Après plusieurs jours de forte tension sur le marché local, le prix du carburant a nettement reculé à Beni, dans la province du Nord-Kivu. Selon Radio Okapi, le litre d’essence est passé, depuis le 3 mai 2026, de 22 000 à 5 500 francs congolais, soit une baisse d’environ 75 %.
Cette décrue traduit un retour progressif vers des niveaux plus proches des prix officiels, après une période de rupture d’approvisionnement ayant fortement perturbé la distribution dans la ville.
En l’absence de carburant dans plusieurs stations-service, les usagers s’étaient tournés vers les circuits informels, notamment les revendeurs communément appelés « Kadhafi », où les prix avaient atteint des niveaux particulièrement élevés.
La baisse actuelle semble liée à une amélioration progressive de l’approvisionnement. Elle intervient dans un contexte de mobilisation d’acteurs locaux, notamment des leaders communautaires, des élus et des opérateurs économiques, qui appelaient à une reprise rapide des livraisons.

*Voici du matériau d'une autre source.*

/-- R41: a run that is over stays as it is. -/
theorem loopTurn_of_notRunning {s : State} (h : s.status ≠ .running) : loopTurn s = s := by
  cases hs : s.status with
  | running => exact absurd hs h
  | halted => exact loopTurn_of_next (step_of_halted hs)
  | faulted f => rw [loopTurn_of_fault (step_of_faulted hs), ← hs]; rfl
  | rejected e => exact loopTurn_of_refused (step_of_rejected hs)

theorem runLoop_of_notRunning {s : State} (n : Nat) (h : s.status ≠ .running) : runLoop n s = s := by
  induction n with
  | zero => rfl
  | succ n ih => rw [runLoop, loopTurn_of_notRunning h, ih]

theorem runSteps_succ_of_next {n : Nat} {s t : State} (h : step s = .next t) : runSteps (n + 1) s = runSteps n t := by
  have hcore : Sys2Proof.core.step s = .next t := h
  simp only [runSteps, Host.Core.run, hcore]
  rfl

theorem runSteps_succ_of_fault {n : Nat} {s : State} {f : Fault} (h : step s = .fault f) :
    runSteps (n + 1) s = .fault f := by
  have hcore : Sys2Proof.core.step s = .fault f := h
  simp only [runSteps, Host.Core.run, hcore]
  rfl

theorem runSteps_succ_of_refused {n : Nat} {s : State} {r : Refusal} (h : step s = .refused r) :
    runSteps (n + 1) s = .refused r := by
  have hcore : Sys2Proof.core.step s = .refused r := h
  simp only [runSteps, Host.Core.run, hcore]
  rfl

/-- A run that answers took a first step that answers. -/
theorem runSteps_succ_eq_next {n : Nat} {s t : State} :
    runSteps (n + 1) s = .next t ↔ ∃ s1, step s = .next s1 ∧ runSteps n s1 = .next t := by
  cases h : step s with
  | next s1 => simp [runSteps_succ_of_next h]
  | fault f => simp [runSteps_succ_of_fault h]
  | refused r => simp [runSteps_succ_of_refused h]

/-- A run that faults faults in its first step or behind it. -/
theorem runSteps_succ_eq_fault {n : Nat} {s : State} {f : Fault} :
    runSteps (n + 1) s = .fault f ↔ step s = .fault f ∨ ∃ s1, step s = .next s1 ∧ runSteps n s1 = .fault f := by
  cases h : step s with
  | next s1 => simp [runSteps_succ_of_next h]
  | fault g => simp [runSteps_succ_of_fault h]
  | refused r => simp [runSteps_succ_of_refused h]

/-- A halted machine stays as it is, whatever the number of steps. -/
theorem runSteps_of_halted {s : State} (n : Nat) (h : s.status = .halted) : runSteps n s = .next s := by
  induction n with
  | zero => rfl
  | succ n ih => rw [runSteps_succ_of_next (step_of_halted h), ih]

/-- The run loop goes through the states of the steps. -/
theorem runLoop_of_runSteps {n : Nat} {s t : State} (h : runSteps n s = .next t) : runLoop n s = t := by
  induction n generalizing s with
  | zero => cases h; rfl
  | succ n ih =>
    obtain ⟨s1, hstep, hrest⟩ := runSteps_succ_eq_next.1 h
    rw [runLoop, loopTurn_of_next hstep, ih hrest]

/-- The run loop ends in the status `faulted` where the steps end in a fault. -/
theorem runLoop_of_fault {n : Nat} {s : State} {f : Fault} (hrun : s.status = .running) (h : runSteps n s = .fault f) :
    (runLoop n s).status = .faulted f := by
  induction n generalizing s with
  | zero => cases h
  | succ n ih =>
    obtain hfault | ⟨s1, hstep, hrest⟩ := runSteps_succ_eq_fault.1 h
    · rw [runLoop, loopTurn_of_fault hfault, runLoop_of_notRunning n (by simp)]; rfl
    · rw [runLoop, loopTurn_of_next hstep]
      obtain hrunning | hhalted := step_status_of_running hrun hstep
      · exact ih hrunning hrest
      · rw [runSteps_of_halted n hhalted] at hrest; cases hrest

/-- Settles O53: the status of one step, then the run loop by induction on its turns. -/
theorem haltOnSystemCall : Obligations.HaltOnSystemCall := by
  unfold Obligations.HaltOnSystemCall
  refine ⟨fun s => step_haltsBefore, fun s t hrun hsys hswitch h => ?after, fun s t hrun hsys h => ?runs,
    fun s => step_of_halted, fun s f => step_of_faulted, fun s f _ => loopTurn_of_fault,
    fun s n => runLoop_of_notRunning n, fun s n t => runLoop_of_runSteps, fun s n f => runLoop_of_fault⟩
  case after => rw [step_status ⟨hrun, by simp [hswitch]⟩ h, if_pos hsys]
  case runs => rw [step_status ⟨hrun, by simp [hsys]⟩ h, hsys]; rfl

/-! ### When a step answers -/

/-- The EX record of a state that meets the invariant has its operands. -/
theorem State.Inv.hasOperands {s : State} (h : s.Inv) : HasOperands s.pipe.exr := ⟨h.exRs.1, h.exRt.1⟩
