/-- 40_cycle_and_dispatch.md R96: after every completed cycle each timer is one less than the tick found it,
or zero, and the tone is 1 iff the sound timer was nonzero then. The tone as a bit of each cycle is the
spec's decision D8 (log entry 20), the field that holds it the model's (log entry 5). -/
def Obligations.CompletedCycleTicksBothTimers : Prop :=
  ∀ (s t : State) (i : Instr), s.halted = false → s.pc.toNat ≤ 4094 → decodeWord s.fetchWord = some i →
    step s = .next t → t.halted = false →
    t.dt.toNat = (dtAtTick s i).toNat - 1 ∧ t.st.toNat = (stAtTick s i).toNat - 1 ∧
      (t.tone = true ↔ stAtTick s i ≠ 0)

/-- 10_state.md R23: how a completed cycle of each instruction leaves pc. -/
def Obligations.CompletedCycleLeavesPcAsListed : Prop :=
  ∀ (s t : State) (i : Instr), s.halted = false → s.pc.toNat ≤ 4094 → decodeWord s.fetchWord = some i →
    step s = .next t → t.halted = false → t.pc.toNat = pcAfter s i

/-! Invariants -/

/-- The invariant `Inv` (20_memory.md R50, 10_state.md R23, R33, R34, R35, 60_exceptions.md R227, R238) is
kept by every step, from every state that meets it. Its clause on the canonical form of memory is the
model's own choice (log entry 8); `halted` and the record are the spec's decision D2 (log entry 13), the
record's pc, address and form its D4, D12 and D14 (log entries 12, 15, 16). -/
def Obligations.StepKeepsInvariant : Prop :=
  ∀ s t : State, Inv s → step s = .next t → Inv t

/-- The invariant holds at reset, and after `initialize()` whatever was before (70_reset_and_hazards.md R251,
10_state.md R35). Its clause on the canonical form of memory is the model's own choice (log entry 8);
`halted` and the record are the spec's decision D2 (log entry 13). -/
def Obligations.InvariantHoldsAtReset : Prop :=
  Inv State.reset ∧ ∀ s : State, ∃ t, transact .reset s = .next t ∧ Inv t

/-- The invariant is kept by every transaction of the host (46_host_interface.md R200). Its clause on the
canonical form of memory is the model's own choice (log entry 8); `halted` and the record are the spec's
decision D2 (log entry 13), the halt of a rejected load its D16 (log entry 18). -/
def Obligations.TransactionsKeepInvariant : Prop :=
  ∀ (tr : Transaction) (s t : State), Inv s → transact tr s = .next t → Inv t

/-- Two memories in canonical form that read alike at every address are the same list (20_memory.md R59: a
function from address to byte). The canonical form is the model's own choice (log entry 8). -/
def Obligations.CanonicalMemoriesReadAlikeAreEqual : Prop :=
  ∀ (font : Font) (m m' : List Host.Cell), Memory.wf font m → Memory.wf font m' →
    (∀ a, Memory.read font m a = Memory.read font m' a) → m = m'

/-! Whole-machine rules -/

/-- 10_state.md R28, R37: no step writes the keys or the parameters. That the parameters stand in State is the
model's choice (log entry 3). -/
def Obligations.StepNeverWritesKeysOrParameters : Prop :=
  ∀ s t : State, step s = .next t → t.key = s.key ∧ t.cfg = s.cfg

/-- 10_state.md R29, R32: the framebuffer and the redraw flag are changed only by `00E0` and `Dxyn`, and then
the flag is set; no step clears it. That the core never clears the flag is the spec's decision D13 (log
entry 17). -/
def Obligations.OnlyDisplayInstructionsChangeScreen : Prop :=
  ∀ s t : State, step s = .next t →
    (t.fb ≠ s.fb ∨ t.redraw ≠ s.redraw) →
    t.redraw = true ∧ (decodeWord s.fetchWord = some .cls ∨
      ∃ x y n, decodeWord s.fetchWord = some (.drw x y n))

/-- 20_memory.md R58, 10_state.md R38: memory is changed only by `Fx33` and `Fx55`. -/
def Obligations.OnlyStoresChangeMemory : Prop :=
  ∀ s t : State, step s = .next t → t.mem ≠ s.mem →
    ∃ x, decodeWord s.fetchWord = some (.ldB x) ∨ decodeWord s.fetchWord = some (.ldMemVx x)

/-- 10_state.md R24, R25: the stack is written only by `2nnn`, the pointer only by `2nnn` and `00EE`. -/
def Obligations.OnlyCallAndReturnMoveStack : Prop :=
  ∀ s t : State, step s = .next t →
    (t.stack ≠ s.stack → ∃ nnn, decodeWord s.fetchWord = some (.call nnn)) ∧
    (t.sp ≠ s.sp → decodeWord s.fetchWord = some .ret ∨
      ∃ nnn, decodeWord s.fetchWord = some (.call nnn))
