-- ==== Sys2Proof/Laws/Exec.lean ====
section
/-!
SUPPORT. What the step can do, said once, and each instruction's dispatch in terms of the plain
operations.
-/

namespace Sys2Proof.Machine

/-- Everything a step can do. -/
theorem step_cases (s t : State) (h : step s = .next t) :
    (s.halted = true ∧ t = s.setTone false) ∨
    (s.halted = false ∧ 4094 < s.pc.toNat ∧ t = (s.raiseFetch).setTone false) ∨
    (s.halted = false ∧ s.pc.toNat ≤ 4094 ∧ decodeWord s.fetchWord = none ∧
      t = (s.raiseIllegal s.fetchWord).setTone false) ∨
    (s.halted = false ∧ s.pc.toNat ≤ 4094 ∧ ∃ i u, decodeWord s.fetchWord = some i ∧
      exec i s.advancePc = .next u ∧ t = u.endCycle) := by
  unfold step cycle at h
  split at h
  · exact .inl ⟨‹_›, (Host.Outcome.next.inj h).symm⟩
  · have hh : s.halted = false := by simpa using ‹¬ s.halted = true›
    split at h
    · have hp : s.pc.toNat ≤ 4094 := by simpa [State.fetchable] using ‹s.fetchable = true›
      split at h
      · rename_i i hi
        cases hx : exec i s.advancePc with
        | next u =>
          rw [hx] at h
          exact .inr (.inr (.inr ⟨hh, hp, i, u, hi, hx, (Host.Outcome.next.inj h).symm⟩))
        | fault r => exact nomatch r
        | refused r => rw [hx] at h; exact nomatch h
      · exact .inr (.inr (.inl ⟨hh, hp, ‹_›, (Host.Outcome.next.inj h).symm⟩))
    · have hp : 4094 < s.pc.toNat := by simpa [State.fetchable] using ‹¬ s.fetchable = true›
      exact .inr (.inl ⟨hh, hp, (Host.Outcome.next.inj h).symm⟩)

/-- The step of a core that is not halted, at a legal pc, on a legal word. -/
theorem step_of_decode (s u : State) (i : Instr) (hh : s.halted = false) (hp : s.pc.toNat ≤ 4094)
    (hi : decodeWord s.fetchWord = some i) (hx : exec i s.advancePc = .next u) :
    step s = .next u.endCycle := by
  have hf : s.fetchable = true := by simpa [State.fetchable] using hp
  simp only [step, cycle, hh, hf, hi, hx, finish, if_true, Bool.false_eq_true, if_false]

/-! Each instruction -/

theorem exec_cls (s : State) : exec .cls s = .next (
      s.setDisplay Framebuffer.blank) := rfl

theorem exec_ret (s : State) : exec .ret s = .next (
      if s.sp.val = 0 then s.raiseIn .ret .stackUnderflow .none else s.popPc) := rfl

theorem exec_jp (nnn : Addr) (s : State) : exec (.jp nnn) s = .next (
      s.setPc (wordOfAddr nnn)) := rfl

theorem exec_call (nnn : Addr) (s : State) : exec (.call nnn) s = .next (
      if s.sp.val = 16 then s.raiseIn (.call nnn) .stackOverflow .none
      else (s.push s.pc).setPc (wordOfAddr nnn)) := rfl

theorem exec_seImm (x : Reg) (kk : Byte) (s : State) : exec (.seImm x kk) s = .next (
      if s.getV x == kk then s.skipNext else s) := rfl

theorem exec_sneImm (x : Reg) (kk : Byte) (s : State) : exec (.sneImm x kk) s = .next (
      if s.getV x != kk then s.skipNext else s) := rfl

theorem exec_seReg (x y : Reg) (s : State) : exec (.seReg x y) s = .next (
      if s.getV x == s.getV y then s.skipNext else s) := rfl

theorem exec_sneReg (x y : Reg) (s : State) : exec (.sneReg x y) s = .next (
      if s.getV x != s.getV y then s.skipNext else s) := rfl

theorem exec_ldImm (x : Reg) (kk : Byte) (s : State) : exec (.ldImm x kk) s = .next (
      s.setV x kk) := rfl

theorem exec_addImm (x : Reg) (kk : Byte) (s : State) : exec (.addImm x kk) s = .next (
      s.setV x (s.getV x + kk)) := rfl

theorem exec_ldReg (x y : Reg) (s : State) : exec (.ldReg x y) s = .next (
      s.setV x (s.getV y)) := rfl

theorem exec_orReg (x y : Reg) (s : State) : exec (.orReg x y) s = .next (
      s.setV x (s.getV x ||| s.getV y)) := rfl

theorem exec_andReg (x y : Reg) (s : State) : exec (.andReg x y) s = .next (
      s.setV x (s.getV x &&& s.getV y)) := rfl

theorem exec_xorReg (x y : Reg) (s : State) : exec (.xorReg x y) s = .next (
      s.setV x (s.getV x ^^^ s.getV y)) := rfl

theorem exec_addReg (x y : Reg) (s : State) : exec (.addReg x y) s = .next (
      s.setVThenFlag x (s.getV x + s.getV y) (carryOut (s.getV x) (s.getV y))) := rfl

theorem exec_sub (x y : Reg) (s : State) : exec (.sub x y) s = .next (
      s.setVThenFlag x (s.getV x - s.getV y) (noBorrow (s.getV x) (s.getV y))) := rfl

theorem exec_shr (x y : Reg) (s : State) : exec (.shr x y) s = .next (
      s.setVThenFlag x (s.getV x >>> 1) (shiftedOutRight (s.getV x))) := rfl

theorem exec_subn (x y : Reg) (s : State) : exec (.subn x y) s = .next (
      s.setVThenFlag x (s.getV y - s.getV x) (noBorrow (s.getV y) (s.getV x))) := rfl

theorem exec_shl (x y : Reg) (s : State) : exec (.shl x y) s = .next (
      s.setVThenFlag x (s.getV x <<< 1) (shiftedOutLeft (s.getV x))) := rfl

theorem exec_ldI (nnn : Addr) (s : State) : exec (.ldI nnn) s = .next (
      s.setIndex (wordOfAddr nnn)) := rfl

theorem exec_jpV0 (nnn : Addr) (s : State) : exec (.jpV0 nnn) s = .next (
      s.setPc (wordOfByte (s.getV 0) + wordOfAddr nnn)) := rfl

theorem exec_rnd (x : Reg) (kk : Byte) (s : State) : exec (.rnd x kk) s = .next (
      s.dropRandom.setV x (s.randomByte &&& kk)) := rfl

theorem exec_drw (x y : Reg) (n : Nat) (s : State) : exec (.drw x y n) s = .next (
      if s.beyondMemory n then s.raiseMem (.drw x y n)
      else s.drawAtEdge (.drw x y n)
        (spritePixels (s.getV x).toNat (s.getV y).toNat (s.readBytes n))) := rfl

theorem exec_skp (x : Reg) (s : State) : exec (.skp x) s = .next (
      if noSuchKey (s.getV x) then s.raiseKey (.skp x) (s.getV x)
      else if s.keyDown (s.getV x).toNat then s.skipNext else s) := rfl

theorem exec_sknp (x : Reg) (s : State) : exec (.sknp x) s = .next (
      if noSuchKey (s.getV x) then s.raiseKey (.sknp x) (s.getV x)
      else if s.keyDown (s.getV x).toNat then s else s.skipNext) := rfl

theorem exec_ldVxDt (x : Reg) (s : State) : exec (.ldVxDt x) s = .next (
      s.setV x s.dt) := rfl

theorem exec_ldDtVx (x : Reg) (s : State) : exec (.ldDtVx x) s = .next (
      s.setDt (s.getV x)) := rfl

theorem exec_ldStVx (x : Reg) (s : State) : exec (.ldStVx x) s = .next (
      s.setSt (s.getV x)) := rfl

theorem exec_ldVxK (x : Reg) (s : State) : exec (.ldVxK x) s = .next (
      match s.lowestKey with
      | some k => s.setV x (BitVec.ofNat 8 k)
      | none => s.waitHere) := rfl

theorem exec_addI (x : Reg) (s : State) : exec (.addI x) s = .next (
      s.setIndex (s.index + wordOfByte (s.getV x))) := rfl

theorem exec_ldF (x : Reg) (s : State) : exec (.ldF x) s = .next (
      s.setIndex (wordOfByte (s.getV x) * 5)) := rfl

theorem exec_ldB (x : Reg) (s : State) : exec (.ldB x) s = .next (
      if s.beyondMemory 3 then s.raiseMem (.ldB x)
      else s.writeBytes (s.addrAt 0) (decimalDigits (s.getV x))) := rfl

theorem exec_ldMemVx (x : Reg) (s : State) : exec (.ldMemVx x) s = .next (
      if s.beyondMemory (x.val + 1) then s.raiseMem (.ldMemVx x)
      else s.writeBytes (s.addrAt 0) (s.regsUpTo x)) := rfl

theorem exec_ldVxMem (x : Reg) (s : State) : exec (.ldVxMem x) s = .next (
      if s.beyondMemory (x.val + 1) then s.raiseMem (.ldVxMem x) else s.loadRegs x) := rfl

/-- The instructions that only choose whether to skip leave the state or add 2 to pc. -/
theorem exec_skip_cases (i : Instr) (s t : State) (h : exec i s = .next t)
    (hi : (∃ x kk, i = .seImm x kk ∨ i = .sneImm x kk) ∨ ∃ x y, i = .seReg x y ∨ i = .sneReg x y) :
    t = s ∨ t = s.setPc (s.pc + 2) := by
  have key : ∀ c : Bool, skipIf c s = .next t → t = s ∨ t = s.setPc (s.pc + 2) := by
    intro c hc
    have hc := Host.Outcome.next.inj hc
    cases c
    · exact .inl hc.symm
    · exact .inr hc.symm
  rcases hi with ⟨x, kk, rfl | rfl⟩ | ⟨x, y, rfl | rfl⟩ <;> exact key _ h

end Sys2Proof.Machine
end

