/-- Settles O28: the jump writes pc, and 12 bits fit. -/
theorem jumpSetsPc : Obligations.JumpSetsPc :=
  fun nnn s => ⟨encode_toNat _ rfl, _, exec_jp nnn s, wordOfAddr_toNat nnn, frame_setPc s _⟩

/-- Settles O29: the own check of `2nnn` is `sp = 16`, and past it the call is a push and a jump. -/
theorem callPushesOrFaults : Obligations.CallPushesOrFaults := by
  refine fun nnn s => ⟨fun k hk => ⟨(s.push s.pc).setPc (wordOfAddr nnn), ?_, stack_push s s.pc k hk, ?_,
    wordOfAddr_toNat nnn, ?_⟩, fun h => ?_⟩
  · rw [exec_call, if_neg (by omega)]
  · simp only [State.setPc_sp, State.push_sp, Fin.val_ofNat, hk]
    omega
  · simpa only [or_assoc] using (frame_push s s.pc k hk).trans (frame_setPc _ (wordOfAddr nnn))
  · exact exec_faultedAt _ s _ _ (if_pos h)

/-- Settles O30: a byte and 12 bits add up below 65536. -/
theorem jumpWithOffsetAddsV0 : Obligations.JumpWithOffsetAddsV0 := by
  refine fun nnn s => ⟨encode_toNat _ rfl, _, exec_jpV0 nnn s, ?_, frame_setPc s _⟩
  have := nnn.isLt
  have := (s.getV 0).isLt
  simp only [State.setPc_pc, BitVec.toNat_add, wordOfByte_toNat, wordOfAddr_toNat]
  omega

/-- Settles O31: each of the four is a skip on the test that decides its comparison. -/
theorem registerSkipsCompare : Obligations.RegisterSkipsCompare := fun x y kk s =>
  ⟨encode_toNat (.seImm x kk) rfl, encode_toNat (.sneImm x kk) rfl, encode_toNat (.seReg x y) rfl,
    encode_toNat (.sneReg x y) rfl, skipIf_spec s _ _ beq_iff_eq, skipIf_spec s _ _ bne_iff_ne,
    skipIf_spec s _ _ beq_iff_eq, skipIf_spec s _ _ bne_iff_ne⟩

end Sys2Proof.Machine

/-!
The statements about the register and ALU instructions (42_alu.md): what they write to `Vx`, which of them
write a flag, and the random byte.
-/

namespace Sys2Proof.Machine

/-! What a register write, a result with its flag and a drawn random byte change -/

/-- A register holds the byte written to it. -/
theorem getV_setV_same (s : State) (r : Reg) (b : Byte) : (s.setV r b).getV r = b := by
  rw [State.getV_setV, if_pos rfl]

/-- A register write changes nothing else, `VF` as a flag included. -/
theorem frame_setV (s : State) (r : Reg) (b : Byte) : Frame (fun p => p = .reg r) s (s.setV r b) := by
  intro p hp
  cases p
  case reg q =>
    have hne : q ≠ r := fun h => hp (congrArg Part.reg h)
    exact (s.getV_setV r q b).trans (if_neg hne)
  all_goals rfl

/-- A destination other than `VF` keeps the result when the flag is written after it
(40_cycle_and_dispatch.md R95). -/
theorem getV_setVThenFlag (s : State) (x : Reg) (result : Byte) (flag : Bool) (hx : x ≠ flagReg) :
    (s.setVThenFlag x result flag).getV x = result := by
  rw [State.setVThenFlag_eq, State.getV_setV, if_neg hx, getV_setV_same]

/-- A result and its flag change at most the destination and `VF`. -/
theorem frame_setVThenFlag (s : State) (x : Reg) (result : Byte) (flag : Bool) :
    Frame (fun p => p = .reg x ∨ p = .reg flagReg) s (s.setVThenFlag x result flag) :=
  (frame_setV s x result).trans (frame_setV _ flagReg (flagByte flag))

Une situation comparable avait déjà été observée en mars 2026. Le litre d’essence s’échangeait alors autour de 8 000 francs congolais sur le marché parallèle, contre environ 2 500 francs en période normale. Cette flambée avait été attribuée à l’immobilisation, au Kenya, de camions-citernes destinés à approvisionner Beni, Butembo et Kasindi.
Ces tensions locales interviennent dans un contexte national de réajustement des prix des produits pétroliers. Depuis le 17 avril 2026, de nouveaux tarifs sont en vigueur en République démocratique du Congo. Dans la zone Est, le litre d’essence est fixé à 4 400 FC, tandis que celui du gasoil est établi à 5 600 FC.
Malgré la baisse enregistrée à Beni, le prix constaté reste donc supérieur au tarif officiel de l’essence dans la zone Est, illustrant la persistance des surcoûts logistiques et des fragilités d’approvisionnement dans cette partie du pays.